**YOUR ASSIGNMENT:**
What do the lines say from the start of the entries through the one containing "splitFrame [0x00, 0x41, 0x01, 0x00, 0xCC, 0x00]"? Repeat them exactly.

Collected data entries
-------------------------
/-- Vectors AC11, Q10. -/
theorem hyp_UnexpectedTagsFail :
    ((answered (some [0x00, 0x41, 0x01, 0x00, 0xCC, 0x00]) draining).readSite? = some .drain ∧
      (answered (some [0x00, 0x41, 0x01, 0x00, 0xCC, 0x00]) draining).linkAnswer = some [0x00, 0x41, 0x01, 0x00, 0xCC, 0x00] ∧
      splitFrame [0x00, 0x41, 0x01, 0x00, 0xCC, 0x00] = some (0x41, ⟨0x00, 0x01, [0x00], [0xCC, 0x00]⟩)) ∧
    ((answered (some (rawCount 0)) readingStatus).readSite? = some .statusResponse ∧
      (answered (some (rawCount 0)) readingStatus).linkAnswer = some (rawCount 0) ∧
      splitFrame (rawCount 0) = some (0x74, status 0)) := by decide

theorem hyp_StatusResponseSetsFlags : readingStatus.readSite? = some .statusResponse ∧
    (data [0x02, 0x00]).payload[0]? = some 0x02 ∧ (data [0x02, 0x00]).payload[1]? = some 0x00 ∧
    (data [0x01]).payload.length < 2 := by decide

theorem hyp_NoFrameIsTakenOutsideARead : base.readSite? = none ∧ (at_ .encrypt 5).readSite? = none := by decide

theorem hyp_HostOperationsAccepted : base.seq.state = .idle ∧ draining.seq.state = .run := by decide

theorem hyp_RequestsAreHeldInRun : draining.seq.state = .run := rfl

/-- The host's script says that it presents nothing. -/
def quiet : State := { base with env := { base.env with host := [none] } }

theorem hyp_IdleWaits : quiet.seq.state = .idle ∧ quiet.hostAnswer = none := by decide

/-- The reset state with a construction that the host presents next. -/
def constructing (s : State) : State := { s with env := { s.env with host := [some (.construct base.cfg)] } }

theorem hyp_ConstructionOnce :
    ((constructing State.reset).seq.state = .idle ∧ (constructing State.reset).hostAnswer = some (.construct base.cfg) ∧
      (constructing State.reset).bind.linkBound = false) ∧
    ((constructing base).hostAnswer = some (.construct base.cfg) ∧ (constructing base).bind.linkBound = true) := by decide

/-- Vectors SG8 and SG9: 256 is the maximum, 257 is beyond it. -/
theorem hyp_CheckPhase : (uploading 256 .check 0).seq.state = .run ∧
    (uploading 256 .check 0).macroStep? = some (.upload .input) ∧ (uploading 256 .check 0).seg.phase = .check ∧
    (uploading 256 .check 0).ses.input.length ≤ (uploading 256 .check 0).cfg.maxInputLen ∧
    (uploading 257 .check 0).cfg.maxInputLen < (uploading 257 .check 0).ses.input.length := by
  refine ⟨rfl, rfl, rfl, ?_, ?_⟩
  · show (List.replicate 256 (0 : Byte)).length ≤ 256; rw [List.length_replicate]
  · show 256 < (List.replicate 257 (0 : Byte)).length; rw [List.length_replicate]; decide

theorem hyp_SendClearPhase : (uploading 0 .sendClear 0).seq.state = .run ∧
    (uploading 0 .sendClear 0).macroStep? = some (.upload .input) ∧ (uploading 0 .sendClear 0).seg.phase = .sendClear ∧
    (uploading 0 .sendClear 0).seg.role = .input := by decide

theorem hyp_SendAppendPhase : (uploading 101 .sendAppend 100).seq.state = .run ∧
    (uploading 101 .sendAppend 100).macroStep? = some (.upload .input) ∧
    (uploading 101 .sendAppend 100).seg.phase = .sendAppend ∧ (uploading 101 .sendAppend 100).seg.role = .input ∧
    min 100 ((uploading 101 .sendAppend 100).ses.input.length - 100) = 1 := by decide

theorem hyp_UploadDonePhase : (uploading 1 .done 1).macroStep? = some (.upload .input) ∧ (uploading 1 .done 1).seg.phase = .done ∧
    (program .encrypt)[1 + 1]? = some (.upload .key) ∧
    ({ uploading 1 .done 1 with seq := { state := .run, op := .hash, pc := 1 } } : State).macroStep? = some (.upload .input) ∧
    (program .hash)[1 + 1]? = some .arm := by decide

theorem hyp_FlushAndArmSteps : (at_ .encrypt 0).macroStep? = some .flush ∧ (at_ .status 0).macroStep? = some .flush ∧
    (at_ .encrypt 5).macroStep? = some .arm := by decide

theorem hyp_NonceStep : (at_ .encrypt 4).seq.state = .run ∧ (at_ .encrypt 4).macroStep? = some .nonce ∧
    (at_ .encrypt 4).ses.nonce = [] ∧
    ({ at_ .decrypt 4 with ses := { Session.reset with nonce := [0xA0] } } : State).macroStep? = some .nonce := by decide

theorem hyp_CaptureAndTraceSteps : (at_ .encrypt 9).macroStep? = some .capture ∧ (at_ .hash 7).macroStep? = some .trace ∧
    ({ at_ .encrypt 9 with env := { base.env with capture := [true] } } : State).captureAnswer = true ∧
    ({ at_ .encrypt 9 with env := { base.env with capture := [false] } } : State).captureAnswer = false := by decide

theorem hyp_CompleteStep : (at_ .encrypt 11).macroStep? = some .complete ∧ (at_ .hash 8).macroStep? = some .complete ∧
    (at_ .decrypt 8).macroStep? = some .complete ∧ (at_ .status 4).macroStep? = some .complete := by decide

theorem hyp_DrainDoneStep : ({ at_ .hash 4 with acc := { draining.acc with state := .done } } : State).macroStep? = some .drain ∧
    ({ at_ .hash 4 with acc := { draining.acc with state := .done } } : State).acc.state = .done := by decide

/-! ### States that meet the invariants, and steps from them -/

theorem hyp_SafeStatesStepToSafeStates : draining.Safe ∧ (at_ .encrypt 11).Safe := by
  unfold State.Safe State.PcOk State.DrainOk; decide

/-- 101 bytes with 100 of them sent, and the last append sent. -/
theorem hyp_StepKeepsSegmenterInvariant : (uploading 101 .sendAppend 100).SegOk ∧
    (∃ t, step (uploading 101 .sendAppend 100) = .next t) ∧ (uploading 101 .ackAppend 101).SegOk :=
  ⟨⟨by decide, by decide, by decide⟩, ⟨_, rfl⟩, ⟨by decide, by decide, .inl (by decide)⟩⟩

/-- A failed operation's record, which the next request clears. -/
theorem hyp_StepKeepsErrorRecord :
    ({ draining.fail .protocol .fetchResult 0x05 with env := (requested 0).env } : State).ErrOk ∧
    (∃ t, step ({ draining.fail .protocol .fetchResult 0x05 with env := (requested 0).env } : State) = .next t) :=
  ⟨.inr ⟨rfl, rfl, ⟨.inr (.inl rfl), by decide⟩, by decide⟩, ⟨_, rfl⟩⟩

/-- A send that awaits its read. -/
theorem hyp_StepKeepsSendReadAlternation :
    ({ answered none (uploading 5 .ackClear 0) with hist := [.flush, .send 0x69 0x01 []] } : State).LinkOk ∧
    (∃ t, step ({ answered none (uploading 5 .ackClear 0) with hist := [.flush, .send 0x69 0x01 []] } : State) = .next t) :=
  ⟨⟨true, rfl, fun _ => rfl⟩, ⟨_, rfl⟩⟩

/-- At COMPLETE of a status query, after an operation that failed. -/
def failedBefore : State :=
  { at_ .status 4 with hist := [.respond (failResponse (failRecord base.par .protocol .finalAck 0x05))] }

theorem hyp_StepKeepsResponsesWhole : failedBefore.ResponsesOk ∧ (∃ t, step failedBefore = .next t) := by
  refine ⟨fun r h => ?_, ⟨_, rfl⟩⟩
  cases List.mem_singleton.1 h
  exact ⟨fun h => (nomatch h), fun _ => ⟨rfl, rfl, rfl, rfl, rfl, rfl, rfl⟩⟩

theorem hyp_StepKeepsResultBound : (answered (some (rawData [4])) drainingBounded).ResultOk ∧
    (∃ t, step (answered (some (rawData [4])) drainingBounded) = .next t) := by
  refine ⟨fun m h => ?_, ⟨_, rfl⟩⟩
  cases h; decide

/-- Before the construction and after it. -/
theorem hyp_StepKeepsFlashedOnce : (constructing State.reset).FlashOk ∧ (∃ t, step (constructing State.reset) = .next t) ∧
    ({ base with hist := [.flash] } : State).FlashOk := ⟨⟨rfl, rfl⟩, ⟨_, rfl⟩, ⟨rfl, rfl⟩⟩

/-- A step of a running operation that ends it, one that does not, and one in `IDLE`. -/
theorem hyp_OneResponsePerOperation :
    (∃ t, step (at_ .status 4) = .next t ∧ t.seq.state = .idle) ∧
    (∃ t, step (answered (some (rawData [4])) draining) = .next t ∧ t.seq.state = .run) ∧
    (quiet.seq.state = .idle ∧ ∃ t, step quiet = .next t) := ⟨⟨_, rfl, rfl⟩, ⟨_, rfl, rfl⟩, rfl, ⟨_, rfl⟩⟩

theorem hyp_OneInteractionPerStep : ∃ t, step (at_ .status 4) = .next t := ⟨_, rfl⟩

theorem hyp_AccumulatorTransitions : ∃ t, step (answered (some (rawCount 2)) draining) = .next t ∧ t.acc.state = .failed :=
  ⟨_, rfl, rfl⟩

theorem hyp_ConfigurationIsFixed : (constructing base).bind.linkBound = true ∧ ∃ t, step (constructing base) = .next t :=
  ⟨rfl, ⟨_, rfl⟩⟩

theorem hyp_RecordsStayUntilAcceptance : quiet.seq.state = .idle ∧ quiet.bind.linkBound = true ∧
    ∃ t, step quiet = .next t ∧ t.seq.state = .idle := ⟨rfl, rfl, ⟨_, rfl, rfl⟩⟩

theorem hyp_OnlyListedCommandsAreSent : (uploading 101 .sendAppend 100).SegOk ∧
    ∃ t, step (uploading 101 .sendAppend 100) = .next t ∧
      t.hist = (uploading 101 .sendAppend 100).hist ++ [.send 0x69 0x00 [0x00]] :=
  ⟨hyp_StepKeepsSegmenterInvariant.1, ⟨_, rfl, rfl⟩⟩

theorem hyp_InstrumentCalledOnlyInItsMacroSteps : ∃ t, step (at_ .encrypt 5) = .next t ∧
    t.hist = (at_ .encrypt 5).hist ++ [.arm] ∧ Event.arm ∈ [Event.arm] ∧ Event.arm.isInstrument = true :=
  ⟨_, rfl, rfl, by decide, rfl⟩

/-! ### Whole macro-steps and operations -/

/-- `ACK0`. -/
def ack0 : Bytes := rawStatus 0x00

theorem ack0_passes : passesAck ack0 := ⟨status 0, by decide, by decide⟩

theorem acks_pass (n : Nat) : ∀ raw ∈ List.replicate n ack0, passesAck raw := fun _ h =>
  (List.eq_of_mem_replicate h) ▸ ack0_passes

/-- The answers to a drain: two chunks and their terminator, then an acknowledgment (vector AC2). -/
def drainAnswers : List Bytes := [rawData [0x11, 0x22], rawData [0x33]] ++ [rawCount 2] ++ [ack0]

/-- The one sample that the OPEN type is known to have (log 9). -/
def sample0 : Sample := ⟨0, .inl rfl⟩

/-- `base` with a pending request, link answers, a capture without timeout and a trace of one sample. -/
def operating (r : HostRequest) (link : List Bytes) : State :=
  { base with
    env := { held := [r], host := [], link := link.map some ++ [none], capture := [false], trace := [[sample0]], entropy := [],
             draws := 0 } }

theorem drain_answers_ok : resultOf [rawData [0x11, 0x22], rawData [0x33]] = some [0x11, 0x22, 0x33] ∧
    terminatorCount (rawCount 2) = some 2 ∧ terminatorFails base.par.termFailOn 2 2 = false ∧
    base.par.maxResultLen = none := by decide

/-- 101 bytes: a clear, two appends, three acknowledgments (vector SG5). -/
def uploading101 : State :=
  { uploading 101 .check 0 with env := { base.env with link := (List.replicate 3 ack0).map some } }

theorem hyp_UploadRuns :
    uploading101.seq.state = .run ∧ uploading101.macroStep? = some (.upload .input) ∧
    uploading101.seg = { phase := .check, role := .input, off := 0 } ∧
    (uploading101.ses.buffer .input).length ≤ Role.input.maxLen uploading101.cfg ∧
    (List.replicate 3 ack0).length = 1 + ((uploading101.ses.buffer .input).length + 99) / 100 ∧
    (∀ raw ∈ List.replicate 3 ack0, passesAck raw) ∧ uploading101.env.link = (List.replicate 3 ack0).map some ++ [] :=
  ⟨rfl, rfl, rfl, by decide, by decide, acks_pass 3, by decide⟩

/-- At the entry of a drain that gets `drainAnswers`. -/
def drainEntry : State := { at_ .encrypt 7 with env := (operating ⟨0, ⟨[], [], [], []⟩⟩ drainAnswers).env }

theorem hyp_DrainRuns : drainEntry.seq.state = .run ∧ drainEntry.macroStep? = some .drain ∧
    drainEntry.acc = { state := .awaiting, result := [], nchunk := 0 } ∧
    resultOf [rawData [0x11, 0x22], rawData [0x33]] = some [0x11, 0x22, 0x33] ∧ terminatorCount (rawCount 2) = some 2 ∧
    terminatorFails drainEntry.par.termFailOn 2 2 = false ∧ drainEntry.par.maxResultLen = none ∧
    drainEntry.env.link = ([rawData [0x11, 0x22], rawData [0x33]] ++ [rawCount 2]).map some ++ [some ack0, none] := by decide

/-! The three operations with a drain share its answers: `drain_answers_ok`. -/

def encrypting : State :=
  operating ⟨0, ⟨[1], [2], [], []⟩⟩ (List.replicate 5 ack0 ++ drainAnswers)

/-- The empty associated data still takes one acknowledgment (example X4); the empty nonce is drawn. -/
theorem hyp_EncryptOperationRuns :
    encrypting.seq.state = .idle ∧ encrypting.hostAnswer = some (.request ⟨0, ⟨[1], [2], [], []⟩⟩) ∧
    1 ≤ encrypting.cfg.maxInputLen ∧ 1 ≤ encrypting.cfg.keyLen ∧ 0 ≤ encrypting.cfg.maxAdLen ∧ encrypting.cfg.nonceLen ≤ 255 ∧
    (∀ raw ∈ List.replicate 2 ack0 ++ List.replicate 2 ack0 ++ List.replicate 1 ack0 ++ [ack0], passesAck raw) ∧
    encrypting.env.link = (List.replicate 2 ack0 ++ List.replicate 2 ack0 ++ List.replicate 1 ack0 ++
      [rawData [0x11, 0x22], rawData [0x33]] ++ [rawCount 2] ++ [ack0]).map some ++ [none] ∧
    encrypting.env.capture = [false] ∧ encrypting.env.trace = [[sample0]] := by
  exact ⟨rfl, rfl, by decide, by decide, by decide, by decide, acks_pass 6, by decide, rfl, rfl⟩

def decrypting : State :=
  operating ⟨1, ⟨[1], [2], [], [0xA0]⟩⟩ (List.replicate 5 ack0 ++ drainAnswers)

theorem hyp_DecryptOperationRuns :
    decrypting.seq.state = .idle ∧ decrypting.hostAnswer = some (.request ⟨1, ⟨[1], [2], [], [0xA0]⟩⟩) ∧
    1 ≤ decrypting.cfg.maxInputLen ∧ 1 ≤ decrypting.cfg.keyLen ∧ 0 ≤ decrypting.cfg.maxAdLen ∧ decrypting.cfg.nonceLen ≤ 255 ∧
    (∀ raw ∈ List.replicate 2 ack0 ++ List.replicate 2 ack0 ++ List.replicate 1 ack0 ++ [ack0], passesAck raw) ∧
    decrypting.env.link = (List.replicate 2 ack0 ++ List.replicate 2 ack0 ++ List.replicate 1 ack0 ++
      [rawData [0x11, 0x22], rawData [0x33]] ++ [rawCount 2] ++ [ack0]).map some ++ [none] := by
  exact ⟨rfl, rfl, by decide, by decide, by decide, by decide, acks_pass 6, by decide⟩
-------------------------
**ANSWER TO THE PROBLEM:**
/-- Vectors AC11, Q10. -/
theorem hyp_UnexpectedTagsFail :
    ((answered (some [0x00, 0x41, 0x01, 0x00, 0xCC, 0x00]) draining).readSite? = some .drain ∧
      (answered (some [0x00, 0x41, 0x01, 0x00, 0xCC, 0x00]) draining).linkAnswer = some [0x00, 0x41, 0x01, 0x00, 0xCC, 0x00] ∧
      splitFrame [0x00, 0x41, 0x01, 0x00, 0xCC, 0x00] = some (0x41, ⟨0x00, 0x01, [0x00], [0xCC, 0x00]⟩)) ∧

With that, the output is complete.